Тень Гитлера нависла над конгрессом в Праге. Руководители ВСО знали, что нацисты заинтересованны в сделке, и они решили избежать оскорбления Германии путем ограничения обсуждения ситуации там лишь минимумом15. Режим как таковой не был осужден. Лигу Наций попросили помочь «в борьбе за восстановление прав евреев в Германии», но просьба была похоронена в пространной дискуссии об эмиграции и о Палестине16. Не было предложено никакого плана оказания давления на мировое общественное мнение, и не потребовали каких-либо действий со стороны Лиги Наций.

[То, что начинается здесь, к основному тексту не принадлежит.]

-- ==== Sys2Proof/Machine/Sync.lean ====
section
/-! DEFINITION. Sys2Proof/Machine/Sync.lean: synchronisation (R209 to R216), launching (R304 to R306), the end of a task
(R307) and barriers (R308, R309). All stand in SB. -/
namespace Sys2Proof.Machine

/-! ## Waiting for the task's own accesses (R208, R209, R213) -/

/-- Accesses of the classes of mask `m` that have not performed. -/
def Task.pendingIn (t : Task) (m : Nat) : Bool :=
  t.pstores.any (fun p => bitAt m p.oc) ||
  t.pos.any (fun e => e.2.ld.any (fun w => bitAt m w.inst.oc) || e.2.st.any (fun w => bitAt m w.inst.oc))

/-- Reads that have not performed: loads of the sequencer and the edges, and the reads of `estsa`. -/
def Task.pendingReads (t : Task) : Bool :=
  t.pstores.any (fun p => p.ld.isSome) || t.pos.any (fun e => !e.2.ld.isEmpty || e.2.st.any (fun w => match w.inst.op with | .estsa _ => true | _ => false))

/-- A release over the classes of `m` waits for the earlier accesses of those classes; an access in SA of the same bundle is
covered too, so everything before it is waited for (R211). -/
def State.waitRelease (s : State) (m : Nat) : State :=
  s.stallIf (s.t.pendingIn m || (s.iss.sstA.isSome && !s.t.allPerformed))

/-- All classes. -/
def allClasses : Nat := 2 ^ 16 - 1

/-- The release of an operation whose signal is the operation itself. -/
def State.waitAll (s : State) : State := s.waitRelease allClasses

/-- `fence` (R213). -/
def execFence (f : FmtSY) (s : State) : Res := seqOp s f.qp f.qn [] [] (s.waitRelease f.imm) s.performOwn

/-- `rel` (R213). -/
def execRel (f : FmtSY) (s : State) : Res := seqOp s f.qp f.qn [] [] (s.waitRelease f.imm) s.performOwn

/-- `acq` (R213): every earlier read of the task has performed, SA's load of the same bundle among them. -/
def execAcq (f : FmtSY) (s : State) : Res := seqOp s f.qp f.qn [] [] (s.stallIf (s.t.pendingReads || s.loadHeldBack)) s.performLoad

/-! ## Tokens and completion records (R54, R212, R216) -/

/-- Token slot `n`; the null slot is always COMPLETE with status OK. -/
def Task.tokAt (t : Task) (n : Nat) : TokSlot := if n = 63 then ⟨.complete, 0, 0, 0, 0⟩ else fget t.tok ⟨.free, 0, 0, 0, 0⟩ n

/-- Set a token slot; the null slot keeps its state. -/
def Task.setTok (t : Task) (n : Nat) (v : TokSlot) : Task :=
  if n = 63 then t else { t with tok := fset t.tok ⟨.free, 0, 0, 0, 0⟩ n v }

/-- Codes of `tstat`. -/
def TokState.code : TokState → Nat
  | .free => 0 | .busy => 1 | .complete => 2 | .error => 3

/-- The head waits at an operation of R311 while `c` holds. -/
def State.waitAt (s : State) (c : Bool) (w : Waiting) : State :=
  (s.stallIf c).modCtl (fun k =>
    if c then { k with waiting := w, waitFrom := if k.waiting = .none then s.ram.tick else k.waitFrom }
    else { k with waiting := .none, yieldable := false })

/-- `twait` (R212). -/
def execTwait (f : FmtSY) (s : State) : Res :=
  let n := f.func % 64
  let k := s.iss.t0.tokAt n
  let v : Nat := match k.st with | .free => 0xFF | _ => k.status
  let w := match k.st with
    | .busy => if s.openCollective k.group then s.waitAt true (.collective k.group) else s.waitAt true .none
    | _ => s
  let s' := s.hold 1 (.s f.d) (BitVec.ofNat 64 v)
  seqOp s f.qp f.qn [] [] w (s'.modT (fun t => t.setTok n ⟨.free, 0, 0, 0, 0⟩))

/-- `tstat` (R212). -/
def execTstat (f : FmtSY) (s : State) : Res :=
  let k := s.iss.t0.tokAt (f.func % 64)
  let v := k.st.code * 256 + (match k.st with | .complete | .error => k.status | _ => 0xFF)
  seqOp s f.qp f.qn [] [] s (s.hold 1 (.s f.d) (BitVec.ofNat 64 v))

/-- `evpop` (R216). -/
def execEvpop (f : FmtSY) (s : State) : Res :=
  let r : BitVec 128 := s.iss.t0.evq.headD 0
  let s' := ((s.hold 1 (.s f.d) (r.setWidth 64)).hold 1 (.s (f.d + 1)) ((r >>> 64).setWidth 64)).hold 1 (.q (f.func % 16))
    (bitD (!s.iss.t0.evq.isEmpty))
  seqOp s f.qp f.qn [] [] s (s'.modT (fun t => { t with evq := t.evq.tail }))

/-! ## Rings (R55, R214) -/

/-- Filled entries of a ring. -/
def Ring.filled (r : Ring) : Nat := (r.p - r.c).toNat
/-- Free entries of a ring. -/
def Ring.room (r : Ring) : Nat := r.count - r.filled

/-- Ring `n` of a task, if declared. -/
def Task.ring? (t : Task) (n : Nat) : Option Ring := fget? t.rings n

/-- Put ring `n` back. -/
def Task.setRing (t : Task) (n : Nat) (r : Ring) : Task := { t with rings := finsert t.rings n r }

/-- A ring that is not declared, or a count above its entries, is reserved (R210). -/
def ringFails (s : State) (n count : Nat) : List Fail :=
  check (match s.iss.t0.ring? n with | none => false | some r => decide (count ≤ r.count)) (failSlot s 1 1)

/-- Advance the producer side, count and cursor (R214). -/
def Ring.advP (r : Ring) (n : Nat) : Ring := { r with p := r.p + BitVec.ofNat 32 n, ip := r.ip + BitVec.ofNat 32 n }
/-- Advance the consumer side. -/
def Ring.advC (r : Ring) (n : Nat) : Ring := { r with c := r.c + BitVec.ofNat 32 n, ic := r.ic + BitVec.ofNat 32 n }

/-- `rwait` (R214). -/
def execRwait (f : FmtSY) (s : State) : Res :=
  let n := f.func % 32
  seqOp s f.qp f.qn (ringFails s n f.imm) []
    (s.stallIf (match s.iss.t0.ring? n with | none => false | some r => decide (r.filled < f.imm))) s

/-- `rfree` (R214). -/
def execRfree (f : FmtSY) (s : State) : Res :=
  let n := f.func % 32
  seqOp s f.qp f.qn (ringFails s n f.imm) []
    (s.stallIf (match s.iss.t0.ring? n with | none => false | some r => decide (r.room < f.imm))) s

/-- `radv` (R214): the release, then the bound, then the advance. It waits for the publications the ring still owes, which would else break
the bound of R55 when they come, with no fault for it (R337; log entry 73). -/
def execRadv (f : FmtSY) (s : State) : Res :=
  let n := f.func % 32
  let cons := bitAt f.func 5
  let bad := match s.iss.t0.ring? n with
    | none => false
    | some r => if cons then decide (r.filled < f.imm) else decide (r.count < r.filled + f.imm)
  let w := s.waitAll.stallIf (s.t.pubs.any (fun u => u.ring == n))
  seqOp s f.qp f.qn (ringFails s n f.imm) []
    (if w.iss.stall then w
     else w.addFails (check (!bad) ⟨1, if cons then 10 else 9, BitVec.ofNat 64 n, true⟩))
    (s.performOwn.modT (fun t =>
      match t.ring? n with
      | none => t
      | some r => t.setRing n (if cons then r.advC f.imm else r.advP f.imm)))

/-! ## Semaphores (R215) -/

/-- Change semaphore `n` of a context. -/
def State.modSem (s : State) (ctx n : Nat) (f : Sem → Sem) : State :=
  s.modCtx ctx (fun c => match fget? c.sems n with | some m => { c with sems := finsert c.sems n (f m) } | none => c)

/-- A task leaves every wait list (R215). -/
def State.leaveLists (s : State) (t : Task) : State :=
  s.modCtx t.id.ctx (fun c => { c with sems := c.sems.map (fun e => (e.1, { e.2 with waiters := e.2.waiters.filter (fun w => w.1 != t.id.uid) })) })

/-- The amount of `semw` and `semsig`. -/
def semAmount (s : State) (a : Nat) : Nat := (opA s a).toNat % 2 ^ 32

/-- The value of a semaphore. -/
def State.semVal (s : State) (ctx n : Nat) : Nat := match fget? (s.ctx ctx).sems n with | some m => m.val | none => 0

/-- A semaphore that does not exist (R215). -/
def semFails (s : State) (n : Nat) : List Fail :=
  check (fget? (s.ctx s.iss.t0.id.ctx).sems n).isSome (failRange 1 n)

/-- Join a wait list at its tail, once. -/
def Sem.join (m : Sem) (uid amount : Nat) : Sem :=
  if m.waiters.any (fun w => w.1 == uid) then m else { m with waiters := m.waiters ++ [(uid, amount)] }

/-- The head of the list is the task and the value reaches its amount. -/
def Sem.grants (m : Sem) (uid : Nat) : Bool :=
  match m.waiters with
  | [] => false
  | w :: _ => w.1 == uid && decide (w.2 ≤ m.val)

/-- `semw` (R215): joins the list when its bundle issues, and is granted at commit. -/
def execSemw (f : FmtSY) (s : State) : Res :=
  let c := s.t.id.ctx
  let n := f.imm % 2 ^ 12
  let uid := s.t.id.uid
  let j := s.modSem c n (fun m => m.join uid (semAmount s f.a))
  let granted := match fget? (j.ctx c).sems n with | some m => m.grants uid | none => false
  seqOp s f.qp f.qn [] (semFails s n) (j.waitAt (!granted) (.semw n))
    (s.modSem c n (fun m => { m with val := m.val - semAmount s f.a, waiters := m.waiters.tail }))

/-- `semsig` (R215). -/
def execSemsig (f : FmtSY) (s : State) : Res :=
  let c := s.t.id.ctx
  let n := f.imm % 2 ^ 12
  let w := s.waitAll
  seqOp s f.qp f.qn [] (semFails s n)
    (if w.iss.stall then w
     else w.addFails (check (decide (s.semVal c n + semAmount s f.a < 2 ^ 32)) ⟨1, 9, BitVec.ofNat 64 n, true⟩))
    (s.performOwn.modSem c n (fun m => { m with val := m.val + semAmount s f.a }))

/-! ## Launching (R296, R304 to R306) -/

/-- Shared entries of a die's pool in use. -/
def State.sharedUsed (s : State) (die : Nat) : Nat := s.ram.pool.countP (fun p => p.die == die && p.owner.isNone)
/-- The entry reserved for a task is in use. -/
def State.reservedUsed (s : State) (uid : Nat) : Bool := s.ram.pool.any (fun p => p.owner == some uid)

/-- Whether `launch` finds an entry: shared first, then the task's own. -/
def State.poolEntry (s : State) (die uid : Nat) : Option (Option Nat) :=
  if s.sharedUsed die < 256 then some none else if s.reservedUsed uid then none else some (some uid)

/-- Enter the record at offset `o` into the pool of the head's die (R304). -/
def State.enterPool (s : State) (o : Nat) (owner : Option Nat) : State :=
  let t := s.t
  let r := readRecord (fun a n => s.sramRd t.die (o + a) n)
  let l : LaunchSet := ⟨s.ram.nextSet, t.id.ctx, t.id.queue, .pool t.die o t.id.set t.id.idx, r, none, 0, [], 0, [], s.ram.tick, none⟩
  s.modRam (fun m => { m with sets := m.sets ++ [l], pool := m.pool ++ [⟨t.die, l.id, owner⟩], nextSet := m.nextSet + 1 })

Сионистско-нацистский пакт был опубликован за день до обсуждения резолюции о бойкоте, и можно догадываться, что нацисты сделали это, чтобы помешать одобрению бойкота.

Лидер правых «ревизионистов» Владимир Жаботинский * изложил дело о бойкоте, но не было шансов на то, что его предложение — будет серьезно обсуждено. Англичане арестовали нескольких ревизионистов по обвинению в убийстве Арлосорова, и прокурор излагал доказательства в суде в то время, когда заседал конгресс. Так как репутация ревизионистов была в прошлом запятнана актами насилия в отношении своих сионистских соперников, большинство делегатов было убеждено в их соучастии в деле Арлосорова. Их дурная слава еще более утвердилась, когда сторонники Жаботинского, одетые в коричневую униформу, сопровождали его в зал в строгом военном строю, вынудив президиум объявить форму вне закона, так как существовало опасение, что возникнет мятеж единомышленников Арлосорова — лейбористов. Поддержка Жаботииским бойкота и выступление его против пакта были отвергнуты как предложения взбесившегося террориста — врага умеренного руководства, избранного демократическим путем. Его резолюция была отклонена 240 голосами против 48.

__________

* Подробное освещение деятельности лидера фашиствующих сионистов-ревизионистов, основателя Новой сионистской организации В. Жаботинского содержится в 10–11 главах книги. — Прим. ред.

__________

Однако тот факт, что резолюция Жаботинского была отвергнута, не обязательно означал, что делегаты были за сделку с Гитлером; когда нацисты объявили, что они подписали соглашение с сионистами, которое позволит германским евреям направить в Палестину принадлежащие им ценности на три миллиона рейхсмарок в виде германских экспортных товаров, значительная часть конгресса отвергла заявление как пропагандистский трюк. Когда существо сделки стало известным, разразился страшный скандал. Руководство полностью просчиталось, ибо надеялось, что пакт будет пользоваться огромной популярностью. Теперь, потрясенные враждебностью к нему, руководители пытались защитить себя откровенной ложью; лидер лейбористов Берл Локкер нагло провозгласил: «Исполком Всемирной сионистской организации не имел никакого отношения к переговорам, которые привели к соглашению с германским правительством» 17. Никто не поверил этой грубой фальшивке.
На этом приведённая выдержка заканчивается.